Ongoing genomic surveillance in South Africa also detected an increase in sequences assigned to C.1 during the third wave of SARS-CoV-2 infections in May 2021, which was unexpected since C.1, first identified in South Africa6,7, was last detected in January 2021. Upon comparison of the mutational profiles between these and older C.1 sequences (which only contain the D614G mutation within the spike), it was clear that these new sequences had mutated substantially. C.1 had minimal spread globally but was detected in Mozambique and had accumulated additional mutations resulting in the PANGO lineage C.1.17. These new sequences, however, were also very distinct from C.1.1, resulting in the assignment of the PANGO lineage C.1.2 on 22 July 20218. C.1.2 is highly mutated beyond C.1 and all other VOCs and VOIs globally with between 44-59 mutations away from the original Wuhan Hu-1 virus (Fig. 1a). While the VOI Lambda (C.37) is phylogenetically closest to C.1.2, the latter has distinct lineage-defining mutations.

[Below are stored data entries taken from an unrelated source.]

/-- From `s` the bytes lead to `t` with every word consumed, whichever ESCAPE codes the Translator
gives, and a line that goes on is received from there. -/
structure Receives (P : Params) (bs : Bytes) (s t : State) : Prop where
  listening : t.Listening
  line : ∀ as rest : List LineArrival, as.map LineArrival.input = bs.map LineInput.byte →
    receiveLine P (as ++ rest) s = receiveLine P rest t

namespace Receives

variable {P : Params} {s t u : State}

theorem nil (hs : s.Listening) : Receives P [] s s where
  listening := hs
  line as rest h := by rw [List.map_eq_nil_iff.mp h, List.nil_append]

theorem append {bs bs' : Bytes} (h : Receives P bs s t) (h' : Receives P bs' t u) :
    Receives P (bs ++ bs') s u where
  listening := h'.listening
  line as rest hmap := by
    rw [List.map_append] at hmap
    obtain ⟨as₁, as₂, rfl, h₁, h₂⟩ := List.map_eq_append_iff.mp hmap
    rw [List.append_assoc, h.line _ _ h₁, h'.line _ _ h₂]

/-- All of a line received (R247). -/
theorem receiveLine_eq {bs : Bytes} (h : Receives P bs s t) {as : List LineArrival}
    (hmap : as.map LineArrival.input = bs.map LineInput.byte) : receiveLine P as s = .next t := by
  rw [← List.append_nil as, h.line as [] hmap, receiveLine, consumeQueued_nil P h.listening.fifo]

end Receives

/-- One arrival is the event the Translator gives for it, consumed before the next arrival. -/
theorem receiveLine_cons {P : Params} {a : LineArrival} {s t : State} (hs : s.Listening)
    (ht : t.Listening) (h : execWith P (translateArrival P s.collecting a) s = .next t)
    (as : List LineArrival) : receiveLine P (a :: as) s = receiveLine P as t := by
  have htag := (translateArrival_offers P s.collecting a).1
  have hd := decodeQueued_encode (tagW := P.tagW) (htag ▸ Nat.two_pow_pos P.tagW)
  have hword : consumeQueued P (translatorStep P a s) = .next t := by
    rw [← h]
    exact consumeQueued_offered hs.fault hs.fifo hd
  rw [receiveLine, consumeQueued_nil P hs.fifo]
  cases as <;> simp only [receiveLine, hword, consumeQueued_nil P ht.fifo]

/-- An arrival's event raises no fault and leaves the path (60_exceptions.md R233). -/
theorem State.Listening.after_arrival {P : Params} {a : LineArrival} {s t : State}
    (hs : s.Listening) (h : execWith P (translateArrival P s.collecting a) s = .next t) :
    t.Listening := by
  obtain ⟨-, hfifo, -, hfault⟩ := Proofs.faultRegisterIsSticky P _ s t h
  obtain ⟨-, hsend, hrow⟩ := translateArrival_offers P s.collecting a
  refine ⟨?_, hfifo.trans hs.fifo⟩
  by_contra hne
  rcases hfault (hs.fault ▸ hne) with ⟨p, hp⟩ | hr
  · exact hsend p hp
  · exact Bool.false_ne_true (hrow.symm.trans hr)

namespace Receives

variable {P : Params} {s t u : State}

/-- One byte is its event, if that is the same for each ESCAPE code. -/
theorem byte (hs : s.Listening) {b : Byte}
    (h : ∀ e, execWith P (translateByte P s.collecting e b) s = .next t) : Receives P [b] s t where
  listening := hs.after_arrival (a := ⟨.byte b, .frameStartEscape⟩) (h _)
  line as rest hmap := by
    obtain ⟨a, rfl, ha⟩ := List.map_eq_singleton_iff.mp hmap
    obtain ⟨input, e⟩ := a
    cases ha
    exact receiveLine_cons hs (hs.after_arrival (a := ⟨.byte b, e⟩) (h e)) (h e) rest

/-- In a collecting state a byte is data (R247). -/
theorem data (hs : s.Listening) (hc : s.collecting = true) {v : Byte}
    (h : transition P (.data v) s = .next t) : Receives P [v] s t :=
  .byte hs fun e => by rw [hc, translateByte_collecting]; exact h

theorem lengthByte (hs : s.Listening) (hstate : s.state = .lengthField) {v : Byte}
    (h : Machine.lengthByte P v s = .next t) : Receives P [v] s t :=
  .data hs (by simp [State.collecting, hstate, EngineState.collecting])
    ((transition_lengthField P _ s hstate).trans h)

The C.1.2 lineage was first detected in the Mpumalanga and Gauteng provinces of South Africa, in May 2021 (Fig. 1b and Supplementary Fig. 1a). In June 2021, it was also detected in the KwaZulu-Natal and Limpopo provinces of South Africa as well as in England and China (Fig. 1b and Supplementary Fig. 1b). As of August 13, 2021 the C.1.2 lineage has been detected in 6/9 South African provinces (including the Eastern Cape and Western Cape), the Democratic Republic of the Congo (DRC), Mauritius, New Zealand, Portugal and Switzerland (Fig. 1b and Supplementary Fig. 1b and c).
As of August 13, 2021 we have identified 63 sequences that match the C.1.2 lineage, of which 59 had sufficient sequence coverage to be used in phylogenetic analyses and/or spike analysis. All C.1.2 sequences including those with poor coverage (from the DRC and Mpumalanga) can be found on GISAID (www.gisaid.org), the global reference database for SARS-CoV-2 viral genomes9,10, and listed in Supplementary Tables 1 and 2. The majority of these sequences (n=53) are from South Africa. Though SARS-CoV-2 genomic surveillance is ongoing, there is normally a delay of 2-4 weeks between sampling and data being publicly available on GISAID. Provincial detection of C.1.2 to some extent mirrored the depth of sequencing across SA (Supplementary Fig. 1a, c and d), suggesting that it may be present in under-sampled provinces and these numbers are most likely an underrepresentation of the spread and frequency of this variant within South Africa and globally. Nevertheless, we see consistent increases in the number of C.1.2 genomes in South Africa on a monthly basis, where in May C.1.2 accounted for 0.2% (2/1054) of genomes sequenced, in June 1.6% (25/2177) and in July 2.0% (26/1326), similar to the increases seen in Beta and Delta in South Africa during early detection (Supplementary Fig. 1e).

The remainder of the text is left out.